Dr. Hartshorne said it’s a good opportunity to study how children learn languages, including multiple languages. “I don’t know that we’ve had recent historical precedent for a child’s world to be shrunk down to just the immediate family for months at a time,” he wrote in an email.

Dr. Huang plans to use speech-recognition software to analyze the recordings; for example, identifying the number of speakers and languages in each conversation, and tracking any changes. This could help us understand how multilingual children deploy their different languages as learning tools, such as using their knowledge of one to acquire the next.

In the past, Dr. Huang said, many researchers and policymakers viewed a child as a water glass that could only hold so much liquid. “So we’re just trying to cram as much of one language as opposed to another language,” she said. This led to some parents and teachers using only English with children, and suppressing second languages. Now most experts say children use languages flexibly, changing them for the situation.

Dr. Huang experienced this herself. When she was 5 years old, she moved to the United States from Taiwan, where she’d spoken Mandarin to her mother. But in the U.S., she began replying in English. It was only as an adult that she realized how much Mandarin meant to her. Now she uses it again with her mother.

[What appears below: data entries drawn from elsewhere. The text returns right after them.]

-- ==== Sys2Proof/Machine/Flags.lean ====
section
/-!
DEFINITION. The stream's flags and enables (06 R143, R144), the draws of stochastic rounding (R137), the active vector shape (11 R240, 12 R268), and
the meaning that a vector instruction takes (11 R241 to R243).
-/
namespace Sys2Proof.Machine

/-- The union of the flags that elements raise. -/
def flagUnion (l : List (Nat × Flags)) : Flags := l.foldl (fun a e => a.or e.2) {}

/-- The enabled flags among those raised (06 R143): `sat` has no enable. -/
def enabledIn (fpst : BitVec 13) (f : Flags) : BitVec 5 := f.bits.setWidth 5 &&& fpst.extractLsb' 8 5

/-- The lowest element that raised an enabled flag (06 R144). -/
def lowestElem (fpst : BitVec 13) : List (Nat × Flags) → Option Nat
  | [] => none
  | e :: r =>
    match lowestElem fpst r with
    | none => if enabledIn fpst e.2 != 0 then some e.1 else none
    | some n => if enabledIn fpst e.2 != 0 && decide (e.1 < n) then some e.1 else some n

/-- OR flags into the sticky flags (06 R144). -/
def stick (fpst : BitVec 13) (f : Flags) : BitVec 13 := fpst ||| f.bits.setWidth 13

/-- The granted length of a kind-1 view (12 R265): 8 x 2^g lanes. -/
def viewG (v : Word) : Nat := 8 * 2 ^ fld v 59 3
/-- The kind of a view (12 R265). -/
def viewKind (v : Word) : Nat := fld v 62 2

/-- The register of the active vector shape, where its execute view holds kind 1 (12 R268). -/
def Regs.vShape (r : Regs) : Option (Nat × Word) :=
  match r.actV with
  | none => none
  | some k => let v := vecGet r.shE k 0; if viewKind v = 1 then some (k, v) else none

/-- G, A and m0 as a data-plane instruction sees them (11 R240, R241, 12 R267). -/
def Ctx.vctx (x : Ctx) : VCtx :=
  match x.regs.vShape with
  | none => { g := 128, a := 128, m0 := x.regs.m[0] }
  | some (_, v) => { g := viewG v, a := min (fld v 0 20) (viewG v), m0 := x.regs.m[0] }

/-- Whether an instruction rounds by `rs` (06 R136). -/
def usesRs : Instr → Bool
  | .cvt _ _ _ m _ _ => m = .rs
  | .narrow _ _ _ m _ => m = .rs
  | _ => false

/-- An `rs` instruction may issue (06 R137): every older block has committed, and every `rs` instruction in a lower slot has issued. -/
def State.rsReady (s : State) (b : Blk) (n : Nat) : Bool :=
  s.isOldest b && b.instrs.all fun e => !(decide (e.1 < n) && usesRs e.2.2) || e.2.1.isOver

/-- Whether a data-plane instruction must wait: for `m0` where it is governed (11 R241), for the view of its shape (12 R268), for the generator
(06 R137). -/
def State.vecWaits (s : State) (x : Ctx) (b : Blk) (n : Nat) (governed rs : Bool) : Bool :=
  (governed && s.regPending b (fun h => h.pwmask.getLsbD 0) 32)
    || ((s.older b).any fun e => match x.regs.vShape with | some (k, _) => e.2.steps k | none => false)
    || (rs && !s.rsReady b n)

/-- A vector instruction issues with a result (06 R144): its flags and generator state stand in the block until commit, and an enabled flag
raises an arithmetic fault. -/
def Blk.vecDone (b : Blk) (n : Nat) (sl : Slot) (i : Info) (fpst : BitVec 13) (rs two : Bool) (r : VRes) : Blk :=
  let f := flagUnion r.fl
  if enabledIn fpst f != 0 then
    b.fails n
      { slotFault 0x18 n with
        sub := (enabledIn fpst f).setWidth 8, elem := BitVec.ofNat 10 ((lowestElem fpst r.fl).getD 0) }
  else
    { b.sends n sl i (.vec r.lo) (.vec (if two then r.hi else r.lo)) with fl := b.fl.or f, lfsr := if rs then some r.lfsr else b.lfsr }

/-- A vector instruction (11 R243). -/
def vecOp (i : Info) (governed rs two : Bool) (f : Ctx → VCtx → VWord → VWord → BitVec 32 → VRes) (s : State) : Out State :=
  withSlot s fun cu b sl =>
    match gate i sl with
    | .missing => .next s
    | .null => .next (s.setBlk cu.frame (b.sends cu.slot sl i .null .null))
    | .predFault t => .next (s.setBlk cu.frame (b.fails cu.slot (tokFault t cu.slot)))
    | .go l r =>
      withCtx s b fun x =>
        if s.vecWaits x b cu.slot governed rs then .next s
        else
          .next (s.setBlk cu.frame
            (b.vecDone cu.slot sl i x.fx.fpst rs two (f (s.seen b x) (s.seen b x).vctx l.bits r.bits (b.lfsr.getD x.fx.lfsr))))

/-- A vector instruction that raises no flag and reads neither `m0` nor the generator. -/
def plainVec (i : Info) (f : VCtx → VWord → VWord → VWord) (s : State) : Out State :=
  vecOp i false false false (fun _ c l r lf => { lo := f c l r, hi := 0, lfsr := lf }) s

end Sys2Proof.Machine
end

“I find a lot of comfort in Mandarin,” she said. “It reminds me of my mom and home.” In an email, she described language as a “living marker of history and cultural identity,” linking immigrant families to their place of origin.

Dr. Huang said that my son’s radical switch to German might be similar. Amid the upheaval of Covid-19, he might be turning to a reassuring language that he associates with me: “We’re all reaching for some things that feel familiar.”

Earlier this year, Dr. Huang’s mother joined her to help with child care, and within only a week or so, Huang noticed her 6-year-old daughter engaging more with Mandarin.

Dr. Hartshorne and his partner are also raising their daughter in English and Mandarin, but they have seen the opposite effect. “Initially, we were full of energy and actually speaking more Mandarin to our daughter, and her Mandarin actually started to improve relative to her English,” he wrote. “As the weeks have worn on, we’ve worn down.” English has become the family’s default language, though the daughter still understands Mandarin.

For some parents, the school closures are an opportunity to challenge bigger linguistic hierarchies. Medadi Ssentanda, Ph.D., is a lecturer in African languages at Makerere University in Uganda, and a specialist in mother tongue education. More than 42 Indigenous languages are spoken in Uganda, but formal education is delivered in English, a legacy of colonialism. Dr. Ssentanda has observed that the local language — Luganda — in his own neighborhood has gained strength during lockdown.

Children are spending more time with their families, and are also seeing the language used in ways they hadn’t considered before. When his 12-year-old daughter asked him to judge a debate with other children in English, Dr. Ssentanda agreed — but only if they held it in Luganda.

“She was surprised!” he wrote in an email. “There is a belief that academic issues must necessarily be discussed in the English language.”

Will all these languages continue to blossom after Covid-19? It’s hard to say. Some researchers expected children to revert to the dominant language once life returns to normal. Others saw the possibility of a virtuous cycle, with children growing more confident in their second language and using it more in the long run.

In the meantime, I’ve decided to simply enjoy my son’s new love of German. Perhaps it will continue as our shared language this time. But even if it doesn’t, I’ll always remember that when the whole world was in turmoil, my mother tongue was there to provide warmth, laughter and a feeling of safety.


Sophie Hardach is a journalist and author living in London. She is working on a book about the joy of languages and linguistic diversity.